I was at Bette this week. You know, that w. 23rd Street restaurant where the smart Byron Bates presides over the wine list? My hosts included winemaker Marc Jessiaume who had just poured me a half glass of his domaines 1929 Santenay Gravières.
The silty wine (just off a plane the day before and jostled from the walk over) jumped out, grabbed me by the nose, pulled me into the glass. For a second I thought drowning might be a happy option. Then of course, reality kicked in. I'd need more than an inch and a half of liquid to do the job. But, nevertheless, the wine had such damned grip it was sexual.
In the middle of the rapture, I caught a two-day-old face fuzz on a graying guy over to the left.
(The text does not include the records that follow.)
/-! ### setPC -/

@[simp] theorem setPC_a (s : State) (v : Word) : (s.setPC v).a = s.a := rfl
@[simp] theorem setPC_b (s : State) (v : Word) : (s.setPC v).b = s.b := rfl
@[simp] theorem setPC_c (s : State) (v : Word) : (s.setPC v).c = s.c := rfl
@[simp] theorem setPC_d (s : State) (v : Word) : (s.setPC v).d = s.d := rfl
@[simp] theorem setPC_e (s : State) (v : Word) : (s.setPC v).e = s.e := rfl
@[simp] theorem setPC_h (s : State) (v : Word) : (s.setPC v).h = s.h := rfl
@[simp] theorem setPC_l (s : State) (v : Word) : (s.setPC v).l = s.l := rfl
@[simp] theorem setPC_fZ (s : State) (v : Word) : (s.setPC v).fZ = s.fZ := rfl
@[simp] theorem setPC_fN (s : State) (v : Word) : (s.setPC v).fN = s.fN := rfl
@[simp] theorem setPC_fH (s : State) (v : Word) : (s.setPC v).fH = s.fH := rfl
@[simp] theorem setPC_fC (s : State) (v : Word) : (s.setPC v).fC = s.fC := rfl
@[simp] theorem setPC_sp (s : State) (v : Word) : (s.setPC v).sp = s.sp := rfl
@[simp] theorem setPC_pc (s : State) (v : Word) : (s.setPC v).pc = v := rfl
@[simp] theorem setPC_ime (s : State) (v : Word) : (s.setPC v).ime = s.ime := rfl
@[simp] theorem setPC_ifr (s : State) (v : Word) : (s.setPC v).ifr = s.ifr := rfl
@[simp] theorem setPC_ie (s : State) (v : Word) : (s.setPC v).ie = s.ie := rfl
@[simp] theorem setPC_halted (s : State) (v : Word) : (s.setPC v).halted = s.halted := rfl
@[simp] theorem setPC_rom (s : State) (v : Word) : (s.setPC v).rom = s.rom := rfl
@[simp] theorem setPC_romLen (s : State) (v : Word) : (s.setPC v).romLen = s.romLen := rfl
@[simp] theorem setPC_hasMBC1 (s : State) (v : Word) : (s.setPC v).hasMBC1 = s.hasMBC1 := rfl
@[simp] theorem setPC_ram (s : State) (v : Word) : (s.setPC v).ram = s.ram := rfl
@[simp] theorem setPC_romBank (s : State) (v : Word) : (s.setPC v).romBank = s.romBank := rfl
@[simp] theorem setPC_slots (s : State) (v : Word) : (s.setPC v).slots = s.slots := rfl
@[simp] theorem setPC_ppu (s : State) (v : Word) : (s.setPC v).ppu = s.ppu := rfl
@[simp] theorem setPC_frame (s : State) (v : Word) : (s.setPC v).frame = s.frame := rfl
@[simp] theorem setPC_enteringVblank (s : State) (v : Word) : (s.setPC v).enteringVblank = s.enteringVblank := rfl
@[simp] theorem setPC_run (s : State) (v : Word) : (s.setPC v).run = s.run := rfl
@[simp] theorem setPC_params (s : State) (v : Word) : (s.setPC v).params = s.params := rfl
@[simp] theorem setPC_periphWrites (s : State) (v : Word) : (s.setPC v).periphWrites = s.periphWrites := rfl
@[simp] theorem setPC_agentTicks (s : State) (v : Word) : (s.setPC v).agentTicks = s.agentTicks := rfl
@[simp] theorem setPC_draws (s : State) (v : Word) : (s.setPC v).draws = s.draws := rfl
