-- ==== Sys2Proof/Tests/Slice0.lean ====
section
/-! SUPPORT. Tests: ill-formed terms, words written out from the spec's encodings, single steps with results from
spec/95_test_vectors.md, and for every statement with hypotheses a state and operands that meet them (`witness_…`). -/

namespace Sys2Proof.Tests

open Sys2Proof Sys2Proof.Machine

/-! ### Well-formedness -/

/-- PREFIX CB is no instruction of its own: it is refused with any sub-opcode. -/
theorem test_wf_refuses_prefix_cb : (Instr.prefixCb 0x00).wf = false ∧ (Instr.prefixCb 0xFF).wf = false := by decide

/-- A plain instruction, a CB instruction, the widest immediate, and an unassigned opcode are well-formed. -/
theorem test_wf_accepts :
    Instr.nop.wf = true ∧ Instr.set7A.wf = true ∧ (Instr.ldSPN16 0xFFFF).wf = true ∧ Instr.unassignedFD.wf = true := by
  decide

/-! ### Decoding -/

/-- The bytes decode to the instruction and nothing is left over. -/
def decodesTo (bytes : List Byte) (i : Instr) : Bool :=
  match decode bytes with
  | .ok (j, rest) => j == i && rest.isEmpty
  | .error _ => false

/-- Every row decodes. -/
def decodesAll (rows : List (List Byte × Instr)) : Bool := rows.all fun row => decodesTo row.1 row.2

/-- `01 ddd sss` with the source registers and (HL) in turn (R501, R503). -/
theorem test_decode_ld_into_b :
    decodesAll
      [([0b01_000_000], .ldBB), ([0b01_000_001], .ldBC), ([0b01_000_010], .ldBD), ([0b01_000_011], .ldBE),
       ([0b01_000_100], .ldBH), ([0b01_000_101], .ldBL), ([0b01_000_110], .ldBIndHL), ([0b01_000_111], .ldBA)] = true := rfl

/-- `01 ddd sss` with the source registers and (HL) in turn (R501, R503). -/
theorem test_decode_ld_into_c :
    decodesAll
      [([0b01_001_000], .ldCB), ([0b01_001_001], .ldCC), ([0b01_001_010], .ldCD), ([0b01_001_011], .ldCE),
       ([0b01_001_100], .ldCH), ([0b01_001_101], .ldCL), ([0b01_001_110], .ldCIndHL), ([0b01_001_111], .ldCA)] = true := rfl

/-- `01 ddd sss` with the source registers and (HL) in turn (R501, R503). -/
theorem test_decode_ld_into_d :
    decodesAll
      [([0b01_010_000], .ldDB), ([0b01_010_001], .ldDC), ([0b01_010_010], .ldDD), ([0b01_010_011], .ldDE),
       ([0b01_010_100], .ldDH), ([0b01_010_101], .ldDL), ([0b01_010_110], .ldDIndHL), ([0b01_010_111], .ldDA)] = true := rfl

/-- `01 ddd sss` with the source registers and (HL) in turn (R501, R503). -/
theorem test_decode_ld_into_e :
    decodesAll
      [([0b01_011_000], .ldEB), ([0b01_011_001], .ldEC), ([0b01_011_010], .ldED), ([0b01_011_011], .ldEE),
       ([0b01_011_100], .ldEH), ([0b01_011_101], .ldEL), ([0b01_011_110], .ldEIndHL), ([0b01_011_111], .ldEA)] = true := rfl

/-- `01 ddd sss` with the source registers and (HL) in turn (R501, R503). -/
theorem test_decode_ld_into_h :
    decodesAll
      [([0b01_100_000], .ldHB), ([0b01_100_001], .ldHC), ([0b01_100_010], .ldHD), ([0b01_100_011], .ldHE),
       ([0b01_100_100], .ldHH), ([0b01_100_101], .ldHL), ([0b01_100_110], .ldHIndHL), ([0b01_100_111], .ldHA)] = true := rfl

/-- `01 ddd sss` with the source registers and (HL) in turn (R501, R503). -/
theorem test_decode_ld_into_l :
    decodesAll
      [([0b01_101_000], .ldLB), ([0b01_101_001], .ldLC), ([0b01_101_010], .ldLD), ([0b01_101_011], .ldLE),
       ([0b01_101_100], .ldLH), ([0b01_101_101], .ldLL), ([0b01_101_110], .ldLIndHL), ([0b01_101_111], .ldLA)] = true := rfl

/-- `01 ddd sss` with the source registers and (HL) in turn (R501, R503). -/
theorem test_decode_ld_into_a :
    decodesAll
      [([0b01_111_000], .ldAB), ([0b01_111_001], .ldAC), ([0b01_111_010], .ldAD), ([0b01_111_011], .ldAE),
       ([0b01_111_100], .ldAH), ([0b01_111_101], .ldAL), ([0b01_111_110], .ldAIndHL), ([0b01_111_111], .ldAA)] = true := rfl

/-- `01 110 sss` (R504). -/
theorem test_decode_ld_to_hl :
    decodesAll
      [([0b01_110_000], .ldIndHLB), ([0b01_110_001], .ldIndHLC), ([0b01_110_010], .ldIndHLD),
       ([0b01_110_011], .ldIndHLE), ([0b01_110_100], .ldIndHLH), ([0b01_110_101], .ldIndHLL),
       ([0b01_110_111], .ldIndHLA)] = true := rfl

/-- `00 ddd 110 n8` (R502, R505). -/
theorem test_decode_ld_n8 :
    decodesAll
      [([0b00_000_110, 0x5A], .ldBN8 0x5A), ([0b00_001_110, 0x5A], .ldCN8 0x5A),
       ([0b00_010_110, 0x5A], .ldDN8 0x5A), ([0b00_011_110, 0x5A], .ldEN8 0x5A),
       ([0b00_100_110, 0x5A], .ldHN8 0x5A), ([0b00_101_110, 0x5A], .ldLN8 0x5A),
       ([0b00_111_110, 0x5A], .ldAN8 0x5A), ([0b00_110_110, 0x5A], .ldIndHLN8 0x5A)] = true := rfl

/-- The loads of A (R506 to R519). -/
theorem test_decode_ld_a :
    decodesAll
      [([0b00_001_010], .ldAIndBC), ([0b00_011_010], .ldAIndDE), ([0b00_000_010], .ldIndBCA),
       ([0b00_010_010], .ldIndDEA), ([0b11_111_010, 0x44, 0xFF], .ldAIndN16 0xFF44),
       ([0b11_101_010, 0x44, 0xFF], .ldIndN16A 0xFF44), ([0b11_110_000, 0x80], .ldhAIndN8 0x80),
       ([0b11_100_000, 0x80], .ldhIndN8A 0x80), ([0b11_110_010], .ldAIndC), ([0b11_100_010], .ldIndCA),
       ([0b00_100_010], .ldIndHLIncA), ([0b00_101_010], .ldAIndHLInc), ([0b00_110_010], .ldIndHLDecA),
       ([0b00_111_010], .ldAIndHLDec)] = true := rfl

/-- The 16-bit loads and the stack (R601 to R608). -/
theorem test_decode_ld16 :
    decodesAll
      [([0b00_000_001, 0x34, 0x12], .ldBCN16 0x1234), ([0b00_010_001, 0x34, 0x12], .ldDEN16 0x1234),
       ([0b00_100_001, 0x34, 0x12], .ldHLN16 0x1234), ([0b00_110_001, 0x34, 0x12], .ldSPN16 0x1234),
       ([0b00_001_000, 0x00, 0xC0], .ldIndN16SP 0xC000), ([0b11_111_001], .ldSPHL),
       ([0b11_111_000, 0x80], .ldHLSPE8 0x80), ([0b11_000_101], .pushBC), ([0b11_010_101], .pushDE),
       ([0b11_100_101], .pushHL), ([0b11_110_101], .pushAF), ([0b11_000_001], .popBC), ([0b11_010_001], .popDE),
       ([0b11_100_001], .popHL), ([0b11_110_001], .popAF)] = true := rfl

/-- `10 yyy sss` and `11 yyy 110 n8` of one operation (30_encoding.md R306). -/
theorem test_decode_alu_add :
    decodesAll
      [([0b10_000_000], .addAB), ([0b10_000_001], .addAC), ([0b10_000_010], .addAD), ([0b10_000_011], .addAE),
       ([0b10_000_100], .addAH), ([0b10_000_101], .addAL), ([0b10_000_110], .addAIndHL), ([0b10_000_111], .addAA),
       ([0b11_000_110, 0x3C], .addAN8 0x3C)] = true := rfl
Uh, is that George Clooney?
He seemed so young, it didn't seem possible. He fawned over such uninteresting girls I thought, no, he had to have better taste than that. Cindy Crawford came and and sat down and twiddled her hair. I rushed to Byron. I wanted to know (oh I am so shallow) what he drank.
Bea. Sagrantino. Bea. Great producer. You see, such unlikely people drink such great wines at this spot. That's where the people watching for me really kicks in.
But back to the burgundy.
Marc saw my puzzlement about 1929's grip and power. He told me its secret.
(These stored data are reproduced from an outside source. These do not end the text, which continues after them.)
-- ==== Sys2Proof/Machine/Dispatch.lean ====
section
/-!
DEFINITION. One arm per command: `exec` calls the meaning of each row of spec/opcode_table.json.
-/
namespace Sys2Proof.Machine

/-- The effect of a command on everything but the queue. -/
def exec (i : Instr) (s : State) : Host.Outcome State Fault Refusal :=
  match i with
  | .resetAssert => Sys2Proof.Machine.execResetAssert s
  | .resetRelease pins => Sys2Proof.Machine.execResetRelease pins s
  | .transactionStart p => Sys2Proof.Machine.execTransactionStart p s
  | .transactionEnd p bytes => Sys2Proof.Machine.execTransactionEnd p bytes s
  | .readNotices p => Sys2Proof.Machine.execReadNotices p s
  | .setMask p => Sys2Proof.Machine.execSetMask p s
  | .configure => Sys2Proof.Machine.execConfigure s
  | .loadLane => Sys2Proof.Machine.execLoadLane s
  | .loadStation => Sys2Proof.Machine.execLoadStation s
  | .openWing => Sys2Proof.Machine.execOpenWing s
  | .registerBin => Sys2Proof.Machine.execRegisterBin s
  | .removeBin => Sys2Proof.Machine.execRemoveBin s
  | .queryBin => Sys2Proof.Machine.execQueryBin s
  | .queryLane => Sys2Proof.Machine.execQueryLane s
  | .station => Sys2Proof.Machine.execStation s
  | .claim => Sys2Proof.Machine.execClaim s
  | .pick => Sys2Proof.Machine.execPick s
  | .count => Sys2Proof.Machine.execCount s
  | .release => Sys2Proof.Machine.execRelease s
  | .cancel => Sys2Proof.Machine.execCancel s
  | .queryClaim => Sys2Proof.Machine.execQueryClaim s
  | .queryClaimItems => Sys2Proof.Machine.execQueryClaimItems s
  | .changedClaims => Sys2Proof.Machine.execChangedClaims s
  | .place => Sys2Proof.Machine.execPlace s
  | .searchVisit => Sys2Proof.Machine.execSearchVisit s
  | .passCompletion => Sys2Proof.Machine.execPassCompletion s
  | .queryPlace => Sys2Proof.Machine.execQueryPlace s
  | .sweep => Sys2Proof.Machine.execSweep s
  | .sweepVisit => Sys2Proof.Machine.execSweepVisit s
  | .querySweep => Sys2Proof.Machine.execQuerySweep s
  | .cancelSweep => Sys2Proof.Machine.execCancelSweep s
  | .setLaneKeys => Sys2Proof.Machine.execSetLaneKeys s
  | .queryCraneTask => Sys2Proof.Machine.execQueryCraneTask s
  | .queryCraneChannel => Sys2Proof.Machine.execQueryCraneChannel s
  | .queryCraneRail => Sys2Proof.Machine.execQueryCraneRail s
  | .queryCraneFire => Sys2Proof.Machine.execQueryCraneFire s
  | .resumeAisle => Sys2Proof.Machine.execResumeAisle s
  | .wingRestart => Sys2Proof.Machine.execWingRestart s
  | .nextStep k => Sys2Proof.Machine.execNextStep k s
  | .picked k => Sys2Proof.Machine.execPicked k s
  | .setDown k => Sys2Proof.Machine.execSetDown k s
  | .grant k => Sys2Proof.Machine.execGrant k s
  | .arrived k => Sys2Proof.Machine.execArrived k s
  | .driveFault k => Sys2Proof.Machine.execDriveFault k s
  | .restart k => Sys2Proof.Machine.execRestart k s
  | .queryRailChannel k => Sys2Proof.Machine.execQueryRailChannel k s
  | .queryRailRail k => Sys2Proof.Machine.execQueryRailRail k s
  | .encoderTransition k a b => Sys2Proof.Machine.execEncoderTransition k a b s
  | .referenceEdge k level => Sys2Proof.Machine.execReferenceEdge k level s
  | .forkEdge k level => Sys2Proof.Machine.execForkEdge k level s
  | .windowEnd k => Sys2Proof.Machine.execWindowEnd k s
  | .linkExpiry k => Sys2Proof.Machine.execLinkExpiry k s
  | .dwellExpiry id => Sys2Proof.Machine.execDwellExpiry id s
  | .fireLineSettled line active => Sys2Proof.Machine.execFireLineSettled line active s
  | .shutterInputSettled k input level => Sys2Proof.Machine.execShutterInputSettled k input level s
  | .shutterHoldExpiry a => Sys2Proof.Machine.execShutterHoldExpiry a s
  | .shutterConfirmExpiry a => Sys2Proof.Machine.execShutterConfirmExpiry a s

end Sys2Proof.Machine
end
In the winter after the harvest his grandfather rolled out the barrels. Part of the wine froze and he removed the ice and returned the barrels to the cellar. In the spring, the wine warmed up and went through malolactic. Everything else went as normal.
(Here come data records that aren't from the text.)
/-- The end of a PRESENTED claim (R33, R38, R40, R42): RELEASE makes it DONE, CANCEL CANCELLED and the expiry of its dwell
EXPIRED; its PENDING items are settled, the reserved units of withdrawn items come off the bin, the claim leaves the chain,
and the bin, with no other claim waiting, is handed on to a QUEUED STOW of class 4. The crane has no active task here. CANCEL
of a claim that waits behind another (R34, R39): it becomes CANCELLED with its PENDING items settled, leaves the chain and
the backlog, gives back its reserved units, and nothing else changes. Fields of the response that R157 gives no type are laid
out as log 13 says. That the response of CANCEL has an empty body is the model's choice (log 16). -/
def Obligations.AClaimEnds : Prop :=
  (∀ (s : State) (id tid : Nat) (c : Claim) (r : Bin) (p : Pos), id ≤ 127 → s.inReset = false → s.settled →
    s.claim? id = some c → c.state = .presented → s.bin? c.bin = some r → r.chain = [id] →
    r.place = .atStation c.station p → s.stowOf c.bin = none → (s.crane c.station).active = none →
    s.tasks.lowestFree 64 = some tid →
    let ended (t : State) (final : ClaimState) : Prop :=
      t.claim? id = some { c with
        state := final, unseen := true, task := none,
        items := c.items.map (fun i => { i with
          outcome := if i.outcome = .pending then (if c.kind = .ret then .withdrawn else .notCollected)
            else i.outcome }) }
      ∧ (∀ j, j ≠ id → t.claim? j = s.claim? j)
      ∧ t.bin? c.bin = some { r with
          chain := [],
          reserved := r.reserved - (if c.kind = .ret
            then ((c.items.filter (fun i => decide (i.outcome = .pending))).map Item.units).sum else 0) }
      ∧ (∀ b, b ≠ c.bin → t.bin? b = s.bin? b)
      ∧ t.task? tid = some ⟨c.station, .stow, 4, s.wingTime, some c.bin, some (.station p), none, none, [], 0, 0, none,
          .queued, none, .pick, none⟩
      ∧ (∀ j, j ≠ tid → t.task? j = s.task? j) ∧ tid ∈ (t.crane c.station).queue
      ∧ t.backlog = s.backlog.erase id
      ∧ t.lanes = s.lanes ∧ t.stations = s.stations ∧ t.rails = s.rails ∧ t.channels = s.channels
      ∧ t.fires = s.fires ∧ t.shutters = s.shutters ∧ t.search = s.search ∧ t.sweep = s.sweep
      ∧ t.wing = s.wing ∧ t.params = s.params ∧ t.wingTime = s.wingTime ∧ t.pending = s.pending
    (∀ q, s.hasRequest .c q → q.kind = .release → byteAt q.body 0 = id → s.wing = .opened →
      ∃ t, exec .release s = .next t ∧ ended t .done)
    ∧ (∀ q, s.hasRequest .c q → q.kind = .cancel → byteAt q.body 0 = id → s.wing = .opened →
      ∃ t, exec .cancel s = .next t ∧ ended t .cancelled)
    ∧ (c.dwell = 0 → ∃ t, exec (.dwellExpiry id) s = .next t ∧ ended t .expired
        ∧ t.portC.latch.getLsbD NoticeC.dwell.position = true))
  ∧
  (∀ (s : State) (q : Request) (c : Claim) (r : Bin), s.hasRequest .c q → q.kind = .cancel → s.wing = .opened →
    s.settled →
    let id := byteAt q.body 0
    id ≤ 127 → s.claim? id = some c → c.state = .queued → c.task = none → s.bin? c.bin = some r →
    r.chain.head? ≠ some id →
    ∃ t, exec .cancel s = .next t
      ∧ t.claim? id = some { c with
          state := .cancelled, unseen := true,
          items := c.items.map (fun i => { i with
            outcome := if i.outcome = .pending then (if c.kind = .ret then .withdrawn else .notCollected)
              else i.outcome }) }
      ∧ (∀ j, j ≠ id → t.claim? j = s.claim? j)
      ∧ t.bin? c.bin = some { r with
          chain := r.chain.erase id,
          reserved := r.reserved - (if c.kind = .ret
            then ((c.items.filter (fun i => decide (i.outcome = .pending))).map Item.units).sum else 0) }
      ∧ (∀ b, b ≠ c.bin → t.bin? b = s.bin? b)
      ∧ t = State.answered { s with
          claims := t.claims, bins := t.bins, backlog := s.backlog.erase id,
          portC := { s.portC with latch := s.portC.latch ||| 8 } } .c q .ok [])

/-- QUERY_CLAIM in its two forms (R26, R27, R44): the claim's fields, or its item numbers, are answered as they stood; the
unseen-change flag is cleared, a final claim's entry becomes free, and nothing else changes. Fields of the response that R157
gives no type are laid out as log 13 says. That the unseen-change flag is the last field of the body, and that the
item-number form clears it too, is the model's choice (log 17). -/
def Obligations.QueryClaimReadsAndRetires : Prop :=
  ∀ (s : State) (q : Request) (c : Claim), s.hasRequest .c q → q.kind = .queryClaim → byteAt q.body 0 ≤ 127 →
    s.claim? (byteAt q.body 0) = some c →
    let id := byteAt q.body 0
    let read (t : State) (body : List Byte) : Prop :=
      t.claim? id = (if c.state = .done ∨ c.state = .cancelled ∨ c.state = .expired then none
        else some { c with unseen := false })
      ∧ (∀ j, j ≠ id → t.claim? j = s.claim? j)
      ∧ t = State.answered { s with claims := t.claims } .c q .ok body
    (byteAt q.body 1 = 0 → ∃ t, exec .queryClaim s = .next t ∧ read t
      (put8 c.kind.code ++ putFlag c.urgent ++ put8 c.cls ++ put16 c.bin ++ put8 c.station.val ++ put8 c.state.code
        ++ put8 (s.waitReason id c) ++ put32 c.created ++ putTime? c.presented ++ put32 c.dwell ++ put8? c.task
        ++ put8 c.items.length ++ c.items.flatMap (fun i => put8 i.units ++ put8 i.outcome.code) ++ putFlag c.unseen))
    ∧ (byteAt q.body 1 = 1 → ∃ t, exec .queryClaimItems s = .next t ∧ read t
      (put8 c.items.length ++ c.items.flatMap (fun i => putBits i.number)))

/-! ### The placement engine (Chapter 3) -/

/-- PLACE (R52): the checks are made in the manual's order, and the first that fails gives the status and changes nothing; an
accepted PLACE starts pass 1 at cursor 0 with the current weights, no best and no result, and echoes its fields. -/
def Obligations.PlaceStartsASearch : Prop :=
  ∀ (s : State) (q : Request), s.hasRequest .c q → q.kind = .place →
    let u := byteAt q.body 1
    let key := byteAt q.body 2
    let refused (st : Status) : Prop := exec .place s = .next (s.answered .c q st [])
    (s.wing = .loading → refused .wingState)
    ∧ (s.wing = .opened →
      ((3 < byteAt q.body 0 ∨ u = 0 ∨ s.params.capacity < u ∨ 7 < key) → refused .outOfRange)
      ∧ ∀ k : Crane, byteAt q.body 0 = k.val → 1 ≤ u → u ≤ s.params.capacity → key ≤ 7 →
        ((s.station k).keyMask.getLsbD key = false → refused .keyDenied)
        ∧ ((s.station k).keyMask.getLsbD key = true →
          ((s.station k).state = .closed → refused .stationClosed)
          ∧ ((s.station k).state = .shuttered → refused .aisleClosed)
          ∧ ((s.station k).state = .opened → s.search.state = .running → refused .busy)
          ∧ ((s.station k).state = .opened → s.search.state ≠ .running →
            exec .place s = .next (State.answered
              { s with search := ⟨.running, some ⟨k, u, key, longAt q.body 3⟩, 1, 0, none, s.params.weights, none⟩ }
              .c q .accepted (put8 k.val ++ put8 u ++ put8 key ++ putBits (longAt q.body 3))))))

/-- SEARCH_VISIT (R47, R53): a bin that is not a candidate as its record stands moves the cursor alone; a candidate STORED in
a lane becomes the best if there is none or if its placement cost by the pass weights, saturated at 65,535, is strictly
lower; a candidate at the station or carried to it costs 0. Nothing but the search context changes. The pace of the visits is
the model's choice (log 1). -/
def Obligations.SearchVisitJudgesOneBin : Prop :=
  ∀ (s : State) (pr : PlaceRequest), s.inReset = false → s.search.state = .running → s.search.request = some pr →
    s.search.cursor ≤ 8191 →
    let b := s.search.cursor
    let k := pr.station
    let moved (best : Option (Nat × Nat)) : Prop := exec .searchVisit s =
      .next { s with search := { s.search with best := best, cursor := b + 1 } }
    let judged (c : Nat) : Prop :=
      (s.search.best = none → moved (some (b, c)))
      ∧ ∀ x d, s.search.best = some (x, d) → moved (if c < d then some (b, c) else some (x, d))
    (s.bin? b = none → moved s.search.best)
    ∧ ∀ r, s.bin? b = some r →
      let suits : Prop := r.key = pr.key ∧ pr.units ≤ s.params.capacity - r.fill - r.reserved
        ∧ ∀ id ∈ r.chain, ∀ c, s.claim? id = some c → c.kind = .audit → c.state.live = false
      (¬ suits → moved s.search.best)
      ∧ (∀ i, r.place = .stored i →
        (s.params.laneAisle i ≠ aisleOf k → moved s.search.best)
        ∧ (suits → s.params.laneAisle i = aisleOf k → judged (min 65535
            (((s.params.bayMm (aisleOf k) (s.params.laneBay i) - s.params.stationPos[k]).natAbs + 99) / 100
                * s.search.weights.travel
              + s.params.laneLevel i * s.search.weights.level
              + (s.lane i).contents.idxOf b * s.search.weights.depth))))
      ∧ (∀ j p, r.place = .atStation j p →
        (j ≠ k → moved s.search.best) ∧ (suits → j = k → judged 0))
      ∧ (∀ j, r.place = .onCrane j →
        (s.carriedToStation k b = false → moved s.search.best) ∧ (suits → s.carriedToStation k b = true → judged 0))

/-- PASS_COMPLETION (R54, R56): with the station not OPEN the search ends CLOSED; with no best it ends FULL; with a best that
is no candidate at a cost within the recorded one it restarts, or after the third pass ends CONTENDED. PLACE_DONE is latched
at the end, and nothing else changes. -/
def Obligations.PassCompletionWithoutAPlace : Prop :=
  ∀ (s : State) (pr : PlaceRequest), s.inReset = false → s.search.state = .running → s.search.request = some pr →
    s.search.cursor = 8192 →
    let ended (r : PlaceResult) : Prop := exec .passCompletion s =
      .next { s with
        search := { s.search with state := .complete, result := some r },
        portC := { s.portC with latch := s.portC.latch ||| 64 } }
    ((s.station pr.station).state ≠ .opened → ended ⟨some .closed, none, none, none, none⟩)
    ∧ ((s.station pr.station).state = .opened →
      (s.search.best = none → ended ⟨some .full, none, none, none, none⟩)
      ∧ ∀ b cost, s.search.best = some (b, cost) →
        (∀ now, s.candidateCost pr b = some now → cost < now) →
        (s.search.pass < 3 → exec .passCompletion s =
          .next { s with search := { s.search with
            pass := s.search.pass + 1, weights := s.params.weights, cursor := 0, best := none } })
        ∧ (3 ≤ s.search.pass → ended ⟨some .contended, some b, none, some cost, none⟩))

/-! ### The audit unit (Chapter 8) -/

/-- SWEEP (R143): out of range, or with a sweep in being, it is refused and changes nothing; accepted, it writes first and
last, sets the cursor to first, both counts to 0 and the buffer to empty, the state to RUNNING, and echoes first and last. -/
def Obligations.SweepStarts : Prop :=
  ∀ (s : State) (q : Request), s.hasRequest .c q → q.kind = .sweep →
    let first := wordAt q.body 0
    let last := wordAt q.body 2
    ((8191 < first ∨ 8191 < last ∨ last < first) → exec .sweep s = .next (s.answered .c q .outOfRange []))
    ∧ (last ≤ 8191 → first ≤ last → s.sweep.state ≠ .none → exec .sweep s = .next (s.answered .c q .busy []))
    ∧ (last ≤ 8191 → first ≤ last → s.sweep.state = .none →
      exec .sweep s = .next (State.answered { s with sweep := ⟨.running, first, last, first, 0, 0, []⟩ } .c q .ok
        (put16 first ++ put16 last)))

/-- SWEEP_VISIT (R144, R145): an ABSENT bin is skipped; a present one is counted, its reference and change flags are cleared,
and it is appended to the buffer if its change or anomaly flag was set; then the end of the range makes the sweep DONE, else
a full buffer makes it PAUSED, each with SWEEP latched. No other field, record or latch changes. The pace of the visits is
the model's choice (log 1). -/
def Obligations.SweepVisitReportsTheBin : Prop :=
  ∀ s : State, s.inReset = false → s.sweep.state = .running →
    let b := s.sweep.cursor
    let visited (s' : State) : Prop :=
      let full := s'.sweep.buffer.length = 32
      let ended := s.sweep.last ≤ b
      exec .sweepVisit s = .next { s' with
        sweep := { s'.sweep with
          cursor := b + 1, state := if ended then .done else if full then .paused else .running },
        portC := { s.portC with latch := if ended ∨ full then s.portC.latch ||| 128 else s.portC.latch } }
    (s.bin? b = none → visited s)
    ∧ ∀ r, s.bin? b = some r → visited { s.setBin b { r with reference := false, change := false } with
        sweep := { s.sweep with
          visited := s.sweep.visited + 1,
          reported := if r.change = true ∨ r.anomaly = true then s.sweep.reported + 1 else s.sweep.reported,
          buffer := if r.change = true ∨ r.anomaly = true
            then s.sweep.buffer ++ [⟨b, r.reference, r.change, r.anomaly, r.fill⟩] else s.sweep.buffer } }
My eyes bugged out as I registered that this was an early form of wine concentration. Now, how did I, Ms. Anti-Reverse Osmosis feel about that?
Proof was indeed in the glass.
78 years later the wine was gorgeous and filled with the spice of old burgundy that I have come to crave. It was terrific old burgundy, complex and seductive except it was Santenay(!) which I never think of being so intense and long lived.
To really figure out how I feel, I would have had to been privy to the early conversations leading up to the de-cubing decision.
Was it to fix something that went wrong in the vintage? If so, the save worked.
Was this an experiment to see if the wine could be made this way without adding sugar in chapitalization? In that case, it worked.
And, why was the ice cube technique abandoned? Did it produce a wine too brawny its youth?
In case you're wondering, I’m not likely to change my stand on reverse osmosis or concentration. I still think the concentrator/ro is a torture chamber for wine and allowing some ice to form and then removing it, sounds crazy but not that dissimilar from vetting wine from free run juice during grape crush.
But I'd love to know what you all think.